Daniel Puget

Profession photographe, personnage du roman « Le éveil du crabe lune »

La moto de Daniel Puget

EXTRAIT:

La fenêtre de la chambre était ouverte. À travers les voies des persiennes, le soleil matinal projetait sur le mur des obliques lumineuses.

    Daniel Puget était nu sur le drap défait. Les piaillements des oiseaux perchés dans les paulownias le réveillèrent. Il était sept heures au radioréveil. Il avait à peine réussi à grappiller deux heures de sommeil dans la nuit, et pas seulement à cause de la chaleur étouffante. Près de lui, Sandrine, sa femme, dormait allongée sur le dos, la bouche légèrement ouverte, un bras replié sous la tête et ses cheveux blonds épars sur l’oreiller. Puget, appuyé sur un coude, lui posa une main sur le ventre. Elle sursauta, lui saisit brutalement la main et la rejeta en se retournant vivement vers le mur, recroquevillée en chien de fusil. Puget se rapprocha. Elle eut une brusque détente des jambes et il prit le coup de pied dans le tibia. Il s’écarta et, assis sur le bord du lit, contempla la chambre. Chichiteuse. Comme Sandrine, comme l’appartement tout entier. Une bonbonnière ridicule.

    Puget ne revenait chez lui que par nécessité, toujours accueilli par des phrases mordantes. Sa femme le méprisait. Comme s’il pouvait à volonté grandir de dix centimètres, doubler son salaire en restant honnête, abolir le rouge carotte de ses cheveux, être quelqu’un d’autre.

    Il songea à la soirée de la veille, au mot de Sandrine posé sur la table de la cuisine. Une fête entre filles, elle rentrerait tard… Cela arrivait de plus en plus souvent. Il avait mangé une boîte de sardines et descendu trois ou quatre bières en matant une ineptie à la télé. Ensuite il avait ruminé ses pensées, incapable de s’endormir. Le temps défilait sur l’écran du radioréveil. À une heure du matin, il était debout, posté sur le balcon. Des phares apparaissaient à l’entrée de la rue, disparaissaient au carrefour.

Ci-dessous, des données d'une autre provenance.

-- ==== Sys2Proof/WellFormed.lean ====
section
/-! DEFINITION. Well-formedness. A term of `Instr` needs no check: its fields are bit vectors of the encoding's own
widths, and every word is a valid instruction (30_encoding.md R65). What can be ill-formed is an instruction as an
assembler line writes it, with a number for the operand (R68); this file gives that form and its two checks. -/

namespace Sys2Proof

/-- An instruction as written (R68): with no operand, with `#k` or with `@k`. -/
inductive AsmInstr where
  | bare (op : Operation)
  | imm (op : Operation) (k : Nat)
  | ind (op : Operation) (k : Nat)
deriving DecidableEq, Repr

/-- SHL and SHR may be written without an operand (R68). -/
def Operation.bareAllowed : Operation → Bool
  | .shl => true
  | .shr => true
  | .and => false
  | .xor => false
  | .load => false
  | .store => false
  | .jmp => false
  | .jz => false

/-- The assembler's checks (R68): only SHL and SHR go without an operand, and `k` is "a number 0 to 4095". -/
def AsmInstr.wellFormed : AsmInstr → Bool
  | .bare op => op.bareAllowed
  | .imm _ k => decide (k < 4096)
  | .ind _ k => decide (k < 4096)

end Sys2Proof
end

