-- ==== Sys2Proof/Machine/State.lean ====
section
/-! DEFINITION. The state of the LFSR core (10_state.md R20 to R33), the host's side of its transactions as plain data
(60_exceptions.md R177), the reasons a step can stop, and the state after reset. -/

namespace Sys2Proof.Machine

/-- The memory array: N cells of 16 bits (10_state.md R27). `last` is N − 1, so that 1 <= N <= 65536 (R7) holds of
every value. `cells` lists (index, word) with indices strictly rising; an unlisted cell holds 0 (R33, R191) and no
listed cell does (`Memory.wf`). -/
structure Memory where
  last  : Word
  cells : List (Nat × Word)
deriving DecidableEq, Repr

/-- N, the number of cells (R7). -/
def Memory.size (m : Memory) : Nat := m.last.toNat + 1

/-- STATUS (R28). -/
inductive Status where
  | run | halt | faultIn | faultOut | faultTrace
deriving DecidableEq, Repr

/-- WAIT: the transaction a held step waits for (R30). -/
inductive Wait where
  | none | waitTrace | waitIn | waitOut
deriving DecidableEq, Repr

/-- The trace record `(CTRL, w, ACC, op)` (40_sequencer_and_step.md R93). -/
structure TraceRecord where
  addr : Word
  word : Word
  acc  : Word
  op   : BitVec 3
deriving DecidableEq, Repr

/-- One answered transaction. -/
inductive Event where
  | input (a : InAnswer)
  | output (u : Byte) (a : Ack)
  | trace (r : TraceRecord) (a : Ack)
deriving DecidableEq, Repr

/-- What a host answers once its listed answers are used up (notes/assumptions/24.md): nothing ever again (I3); the same
answers, one or more, round and round for ever; or free draws for ever, the values of the port's opaque stream from
index `n` on (I2). -/
inductive After (α : Type) where
  | never
  | repeats (first : Option α) (rest : List (Option α))
  | drawn (n : Nat)
deriving DecidableEq, Repr

/-- What the host will answer on one port, call by call: the listed answers first, then `after`. `none` is "no answer
yet" and holds the step for one call of `step`. -/
structure Answers (α : Type) where
  listed : List (Option α)
  after  : After α
deriving DecidableEq, Repr

/-- A host that gives the listed answers and falls silent. -/
def Answers.ofList {α : Type} (l : List (Option α)) : Answers α := { listed := l, after := .never }

/-- The host's side of the channels, the MODEL's own fields: what the host will answer on each port, and `log`, what was
answered, oldest first (DESIGN CHOICE, safe for claims about every state: notes/assumptions/7.md, 8.md). How many requests of one run the host
answers is the host's (R32, R177), and so are the answers (I2): finitely many, a round repeated for ever, or free draws
for ever are all values of these fields (DESIGN CHOICE, safe: notes/assumptions/24.md), so that an endless run whose
every transaction is answered (R198) stays endless. -/
structure Env where
  inAnswers    : Answers InAnswer
  outAnswers   : Answers Ack
  traceAnswers : Answers Ack
  log          : List Event
deriving DecidableEq, Repr

/-- The machine: the six pieces of architectural state (R20) and the host's side. -/
structure State where
  acc     : Word
  ctrl    : Word
  mem     : Memory
  status  : Status
  traceEn : Bool
  wait    : Wait
  env     : Env
deriving DecidableEq, Repr

/-- Faults that stop the model: there is none. The spec's three fatal failures are values of STATUS that a step
reaches as a next state (R165; notes/assumptions/11.md), every address names a cell (R41) and every word is an
instruction (R65). Nobody raises one, which is safe. -/
inductive Fault where
deriving DecidableEq, Repr

/-- Refusals. -/
inductive Refusal where
  /-- An instruction without a meaning yet, raised by `exec`'s arm for it and safe. Every instruction of this hardware
  has its meaning, so no arm raises it. -/
  | notModelled (mnemonic : String)
deriving DecidableEq, Repr

/-- The state after reset with this hardware's default inputs (R33, R190): INIT_ACC, INIT_CONTROL, an image of zeros,
RUN, NONE. TRACE_EN and the host's answers are named in notes/assumptions/5.md, 7.md and 8.md. -/
def State.reset : State where
  acc     := Config.initAcc
  ctrl    := Config.initControl
  mem     := { last := Config.lastCell, cells := [] }
  status  := .run
  traceEn := Config.traceEn
  wait    := .none
  env     := { inAnswers := .ofList [], outAnswers := .ofList [], traceAnswers := .ofList [], log := [] }

end Sys2Proof.Machine
end

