/-- R28, R34, R178, R200 (decisions D10, D15, D24): the status codes, and that the read-back port and the run's result exist
exactly when STATUS is not RUN: the cell the address names; and STATUS, CTRL, ACC, memory and the two sequences of
units, read from the model's log (notes/assumptions/8.md). What the sequences hold is `UnitsOfAStep`. -/
def Obligations.OutputsOfTheCore : Prop :=
  statusCode .run = 0 ∧ statusCode .halt = 1 ∧ statusCode .faultIn = 2 ∧ statusCode .faultOut = 3 ∧
  statusCode .faultTrace = 4 ∧
  ∀ (s : State) (a : Word),
    (s.status = .run → readBack s a = none ∧ runResult s = none) ∧
    (s.status ≠ .run →
      readBack s a = some (memRead s.mem (a.toNat % s.mem.size)) ∧
      runResult s = some {
        status := s.status, ctrl := s.ctrl, acc := s.acc, mem := s.mem
        taken := unitsTaken s.env.log, given := unitsGiven s.env.log })

/-! ## The invariant -/

/-- Every step keeps the invariant: memory canonical, and WAIT names a transaction that the instruction at CTRL makes
(R30, R35, R172 to R174), under every opcode assignment. The canonical form is the model's (notes/assumptions/1.md), and
so is the reading that WAIT is NONE outside RUN (9.md, DEDUCED). -/
def Obligations.StepKeepsInvariant : Prop :=
  ∀ (map : OpcodeMap) (s t : State), s.Inv map → cycle map s = .next t → t.Inv map

/-- The invariant holds after reset, and after any reset of a machine with canonical memory. -/
def Obligations.ResetMeetsInvariant : Prop :=
  (∀ map, State.reset.Inv map) ∧ ∀ (map : OpcodeMap) (inp : ResetInputs) (s : State), s.mem.wf → (resetRun inp s).Inv map
end

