@[simp] theorem candidate_setWidth (s : State) : (candidate s).setWidth 8 = seqNext (s.ctrl.setWidth 8) :=
  BitVec.setWidth_setWidth_of_le _ (by decide)

/-- Settles O7: L by the parity of its argument, and the candidate as L of CTRL's low byte. -/
theorem sequencerAndCandidate : Obligations.SequencerAndCandidate := by
  refine ⟨toNat_seqNext, by decide, fun s => ⟨?_, ?_⟩, fun s t h => ?_⟩
  · rw [candidate_toNat, BitVec.ofNat_toNat]
  · exact candidate_toNat s ▸ (seqNext _).isLt
  · have hlow : s.ctrl.setWidth 8 = t.ctrl.setWidth 8 := BitVec.eq_of_toNat_eq (by simpa using h)
    rw [candidate, candidateOf, hlow, candidate, candidateOf]

/-! ### The period -/

/-- Iterates of L, one-to-one and fixing 0, reach 0 from 0 only. -/
theorem seqNext_iterate_eq_zero_iff (n : Nat) (x : Byte) : seqNext^[n] x = 0 ↔ x = 0 := by
  have h0 : seqNext^[n] 0 = 0 := iterate_fixed seqNext_zero n
  rw [← (seqPrev_seqNext.injective.iterate n).eq_iff (a := x), h0]

/-- 255 steps from 1 in three rounds of 85, of which the last leads back to 1. -/
theorem seqNext_iterate_85 :
    seqNext^[85] 0x01 = 0xDA ∧ seqNext^[85] 0xDA = 0xDB ∧ seqNext^[85] 0xDB = 0x01 := by
  refine ⟨?_, ?_, ?_⟩ <;> simp [iterate_succ_apply, seqNext, poly]

theorem isPeriodicPt_seqNext_one : IsPeriodicPt seqNext 255 1 := by
  obtain ⟨h1, h2, h3⟩ := seqNext_iterate_85
  calc seqNext^[255] 1
      = seqNext^[85] (seqNext^[85] (seqNext^[85] 1)) := by
        rw [← iterate_add_apply, ← iterate_add_apply]
    _ = 1 := by rw [h1, h2, h3]

/-- If `p * q` is a period and `q` is none, the prime `p` divides the minimal period. -/
theorem prime_dvd_minimalPeriod {α : Type} {f : α → α} {x : α} {p q : Nat} (hp : p.Prime)
    (hpq : IsPeriodicPt f (p * q) x) (hq : ¬ IsPeriodicPt f q x) : p ∣ minimalPeriod f x := by
  rw [isPeriodicPt_iff_minimalPeriod_dvd] at hpq hq
  exact (Nat.coprime_or_dvd_of_prime hp _).resolve_left fun h => hq (h.symm.dvd_of_dvd_mul_left hpq)

/-- 1 has the period 255 = 3 · 5 · 17, and none of 255 / 3, 255 / 5 and 255 / 17. -/
theorem minimalPeriod_seqNext_one : minimalPeriod seqNext 1 = 255 := by
  have h := isPeriodicPt_seqNext_one
  have h3 : 3 ∣ minimalPeriod seqNext 1 := by
    refine prime_dvd_minimalPeriod (q := 85) (by decide) h ?_
    rw [IsPeriodicPt, IsFixedPt, seqNext_iterate_85.1]
    decide
  have h5 : 5 ∣ minimalPeriod seqNext 1 := by
    refine prime_dvd_minimalPeriod (q := 51) (by decide) h ?_
    simp [IsPeriodicPt, IsFixedPt, iterate_succ_apply, seqNext, poly]
  have h17 : 17 ∣ minimalPeriod seqNext 1 := by
    refine prime_dvd_minimalPeriod (q := 15) (by decide) h ?_
    simp [IsPeriodicPt, IsFixedPt, iterate_succ_apply, seqNext, poly]
  exact Nat.dvd_antisymm h.minimalPeriod_dvd (by omega)

/-- Every nonzero byte is an iterate of 1: the 255 distinct iterates are all 255 of them. -/
theorem exists_iterate_one_eq {x : Byte} (hx : x ≠ 0) : ∃ n, seqNext^[n] 1 = x := by
  have hmaps : Set.MapsTo (seqNext^[·] 1) (Finset.range 255) ({0}ᶜ : Finset Byte) :=
    fun n _ => by
      have hne : seqNext^[n] 1 ≠ 0 := mt (seqNext_iterate_eq_zero_iff n 1).mp (by decide)
      simpa using hne
  have hinj : Set.InjOn (seqNext^[·] 1) (Finset.range 255) := by
    rw [Finset.coe_range, ← minimalPeriod_seqNext_one]
    exact iterate_injOn_Iio_minimalPeriod
  have hcard : ({0}ᶜ : Finset Byte).card ≤ (Finset.range 255).card := by
    have hbytes : Fintype.card Byte = 256 :=
      FinEnum.card_eq_fintypeCard.symm.trans (FinEnum.card_bitVec 8)
    simp [Finset.card_compl, hbytes]
  obtain ⟨n, -, hn⟩ := Finset.surjOn_of_injOn_of_card_le _ hmaps hinj hcard (by simpa using hx)
  exact ⟨n, hn⟩

/-- The nonzero bytes are one orbit of L, of length 255 (R81 (b)). -/
theorem minimalPeriod_seqNext {x : Byte} (hx : x ≠ 0) : minimalPeriod seqNext x = 255 := by
  obtain ⟨n, rfl⟩ := exists_iterate_one_eq hx
  have hper : (1 : Byte) ∈ periodicPts seqNext := ⟨255, by decide, isPeriodicPt_seqNext_one⟩
  rw [minimalPeriod_apply_iterate hper, minimalPeriod_seqNext_one]
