/-! ### endCommand -/

@[simp] theorem endCommand_params (s : State) : (endCommand s).params = s.params := rfl
@[simp] theorem endCommand_cmd (s : State) : (endCommand s).cmd = s.cmd := rfl
@[simp] theorem endCommand_busy (s : State) : (endCommand s).busy = false := rfl
@[simp] theorem endCommand_done (s : State) : (endCommand s).done = true := rfl
@[simp] theorem endCommand_err (s : State) : (endCommand s).err = s.err := rfl
@[simp] theorem endCommand_stickyErr (s : State) : (endCommand s).stickyErr = s.stickyErr := rfl
@[simp] theorem endCommand_errCode (s : State) : (endCommand s).errCode = s.errCode := rfl
@[simp] theorem endCommand_errInfo (s : State) : (endCommand s).errInfo = s.errInfo := rfl
@[simp] theorem endCommand_blkLen (s : State) : (endCommand s).blkLen = s.blkLen := rfl
@[simp] theorem endCommand_bitsLen (s : State) : (endCommand s).bitsLen = s.bitsLen := rfl
@[simp] theorem endCommand_cursor (s : State) : (endCommand s).cursor = s.cursor := rfl
@[simp] theorem endCommand_hdrLen (s : State) : (endCommand s).hdrLen = s.hdrLen := rfl
@[simp] theorem endCommand_nodeCnt (s : State) : (endCommand s).nodeCnt = s.nodeCnt := rfl
@[simp] theorem endCommand_root (s : State) : (endCommand s).root = s.root := rfl
@[simp] theorem endCommand_symCnt (s : State) : (endCommand s).symCnt = s.symCnt := rfl
@[simp] theorem endCommand_tailBits (s : State) : (endCommand s).tailBits = s.tailBits := rfl
@[simp] theorem endCommand_codeLen (s : State) : (endCommand s).codeLen = s.codeLen := rfl
@[simp] theorem endCommand_codeBits (s : State) : (endCommand s).codeBits = s.codeBits := rfl
@[simp] theorem endCommand_blk (s : State) : (endCommand s).blk = s.blk := rfl
@[simp] theorem endCommand_bits (s : State) : (endCommand s).bits = s.bits := rfl
@[simp] theorem endCommand_nodes (s : State) : (endCommand s).nodes = s.nodes := rfl
@[simp] theorem endCommand_inputs (s : State) : (endCommand s).inputs = s.inputs := rfl
@[simp] theorem endCommand_reply (s : State) : (endCommand s).reply = s.reply := rfl
@[simp] theorem endCommand_resets (s : State) : (endCommand s).resets = s.resets := rfl
@[simp] theorem endCommand_polls (s : State) : (endCommand s).polls = s.polls := rfl

/-! ### arenaClear -/

@[simp] theorem arenaClear_params (s : State) : (arenaClear s).params = s.params := rfl
@[simp] theorem arenaClear_cmd (s : State) : (arenaClear s).cmd = s.cmd := rfl
@[simp] theorem arenaClear_busy (s : State) : (arenaClear s).busy = s.busy := rfl
@[simp] theorem arenaClear_done (s : State) : (arenaClear s).done = s.done := rfl
@[simp] theorem arenaClear_err (s : State) : (arenaClear s).err = s.err := rfl
@[simp] theorem arenaClear_stickyErr (s : State) : (arenaClear s).stickyErr = s.stickyErr := rfl
@[simp] theorem arenaClear_errCode (s : State) : (arenaClear s).errCode = s.errCode := rfl
@[simp] theorem arenaClear_errInfo (s : State) : (arenaClear s).errInfo = s.errInfo := rfl
@[simp] theorem arenaClear_blkLen (s : State) : (arenaClear s).blkLen = s.blkLen := rfl
@[simp] theorem arenaClear_bitsLen (s : State) : (arenaClear s).bitsLen = s.bitsLen := rfl
@[simp] theorem arenaClear_cursor (s : State) : (arenaClear s).cursor = s.cursor := rfl
@[simp] theorem arenaClear_hdrLen (s : State) : (arenaClear s).hdrLen = s.hdrLen := rfl
@[simp] theorem arenaClear_nodeCnt (s : State) : (arenaClear s).nodeCnt = 0 := rfl
@[simp] theorem arenaClear_root (s : State) : (arenaClear s).root = 0 := rfl
@[simp] theorem arenaClear_symCnt (s : State) : (arenaClear s).symCnt = s.symCnt := rfl
@[simp] theorem arenaClear_tailBits (s : State) : (arenaClear s).tailBits = s.tailBits := rfl
@[simp] theorem arenaClear_codeLen (s : State) : (arenaClear s).codeLen = s.codeLen := rfl
@[simp] theorem arenaClear_codeBits (s : State) : (arenaClear s).codeBits = s.codeBits := rfl
@[simp] theorem arenaClear_blk (s : State) : (arenaClear s).blk = s.blk := rfl
@[simp] theorem arenaClear_bits (s : State) : (arenaClear s).bits = s.bits := rfl
@[simp] theorem arenaClear_nodes (s : State) : (arenaClear s).nodes = [] := rfl
@[simp] theorem arenaClear_inputs (s : State) : (arenaClear s).inputs = s.inputs := rfl
@[simp] theorem arenaClear_reply (s : State) : (arenaClear s).reply = s.reply := rfl
@[simp] theorem arenaClear_resets (s : State) : (arenaClear s).resets = s.resets := rfl
@[simp] theorem arenaClear_polls (s : State) : (arenaClear s).polls = s.polls := rfl
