-- ==== Sys2Proof/Laws/Builder.lean ====
section
/-! SUPPORT. The builder: its frequency count, its worklist and its merges make the abstract Huffman tree of the block. -/

namespace Sys2Proof

/-! ### The count -/

theorem nodup_eraseDups (block : List Byte) : block.eraseDups.Nodup := by
  induction h : block.length using Nat.strongRecOn generalizing block with
  | _ n ih =>
    cases block with
    | nil => simp
    | cons v rest =>
      rw [List.eraseDups_cons]
      refine List.nodup_cons.mpr ⟨?_, ih _ ?_ _ rfl⟩
      · simp [List.mem_eraseDups]
      · have := List.length_filter_le (fun b => !b == v) rest
        simp only [List.length_cons] at h
        omega

theorem eraseDups_length_pos {block : List Byte} (h : block ≠ []) : 0 < block.eraseDups.length := by
  cases block with
  | nil => simp at h
  | cons v rest => simp [List.eraseDups_cons]

/-- There are at most 256 distinct byte values (R110). -/
theorem eraseDups_length_le (block : List Byte) : block.eraseDups.length ≤ 256 := by
  have h1 : (block.eraseDups.map BitVec.toNat).Nodup :=
    (nodup_eraseDups block).map (fun a b h => BitVec.eq_of_toNat_eq h)
  have h2 : (block.eraseDups.map BitVec.toNat) ⊆ List.range 256 := by
    intro x hx
    obtain ⟨b, -, rfl⟩ := List.mem_map.mp hx
    simpa using b.isLt
  have := (List.subperm_of_subset h1 h2).length_le
  simpa using this

namespace Machine

theorem countByte_map_fst_of_mem (v : Byte) (l : List (Byte × Nat)) (h : v ∈ l.map Prod.fst) :
    (countByte v l).map Prod.fst = l.map Prod.fst := by
  induction l with
  | nil => simp at h
  | cons e rest ih =>
    obtain ⟨u, c⟩ := e
    simp only [countByte]
    split
    · simp
    · rename_i hne
      have : v ∈ rest.map Prod.fst := by simpa [Ne.symm hne] using h
      simp [ih this]

theorem countByte_of_not_mem (v : Byte) (l : List (Byte × Nat)) (h : v ∉ l.map Prod.fst) : countByte v l = l ++ [(v, 1)] := by
  induction l with
  | nil => rfl
  | cons e rest ih =>
    obtain ⟨u, c⟩ := e
    simp only [List.map_cons, List.mem_cons, not_or] at h
    simp only [countByte, if_neg (Ne.symm h.1), ih h.2, List.cons_append]

theorem countByte_map (v : Byte) (ks : List Byte) (f : Byte → Nat) (hn : ks.Nodup) (h : v ∈ ks) :
    countByte v (ks.map (fun u => (u, f u))) = ks.map (fun u => (u, if u = v then f u + 1 else f u)) := by
  induction ks with
  | nil => simp at h
  | cons u rest ih =>
    have hn' := List.nodup_cons.mp hn
    simp only [List.map_cons, countByte]
    by_cases hu : u = v
    · subst hu
      simp only [if_true, List.cons.injEq, true_and]
      refine List.map_congr_left (fun w hw => ?_)
      have : w ≠ u := fun e => hn'.1 (e ▸ hw)
      simp [this]
    · have : v ∈ rest := by simpa [Ne.symm hu] using h
      simp [hu, ih hn'.2 this]

theorem eraseDups_concat (l : List Byte) (v : Byte) :
    (l ++ [v]).eraseDups = if v ∈ l then l.eraseDups else l.eraseDups ++ [v] := by
  rw [List.eraseDups_append]
  by_cases h : v ∈ l
  · simp [h, List.removeAll]
  · simp [h, List.removeAll, List.eraseDups_cons]

/-- `count()` finds each distinct value once, in first-encounter order, with its number of occurrences (R110). -/
theorem countBytes_eq (block : List Byte) : countBytes block = block.eraseDups.map (fun v => (v, block.count v)) := by
  induction block using List.reverseRecOn with
  | nil => rfl
  | append_singleton l v ih =>
    have hstep : countBytes (l ++ [v]) = countByte v (countBytes l) := by simp [countBytes]
    rw [hstep, ih, eraseDups_concat]
    by_cases h : v ∈ l
    · rw [countByte_map v _ _ (nodup_eraseDups l) (List.mem_eraseDups.mpr h), if_pos h]
      refine List.map_congr_left (fun u _ => ?_)
      by_cases hu : u = v
      · simp [hu, List.count_append]
      · simp [hu, List.count_append, Ne.symm hu]
    · rw [countByte_of_not_mem, if_neg h, List.map_append]
      · congr 1
        · refine List.map_congr_left (fun u hu => ?_)
          have : u ≠ v := fun e => h (e ▸ List.mem_eraseDups.mp hu)
          simp [List.count_append, Ne.symm this]
        · simp [List.count_append, List.count_eq_zero_of_not_mem h]
      · simpa [Function.comp_def] using h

Il était retourné se coucher, l’oreille aux aguets, attentif au moindre ronflement de moteur qui s’annonçait, suivant mentalement l’itinéraire des voitures. Son angoisse montait au fil des heures, prenant le pas sur le sentiment de jalousie qui l’agitait. Enfin, il avait reconnu le bruit familier de la voiture de Sandrine qui se garait sur le parking, en bas de l’immeuble. Il avait épié ensuite le bruit de l’ascenseur qu’il percevait très bien à cette heure de la nuit ou plutôt du matin. Et sa colère avait soudain pris le dessus.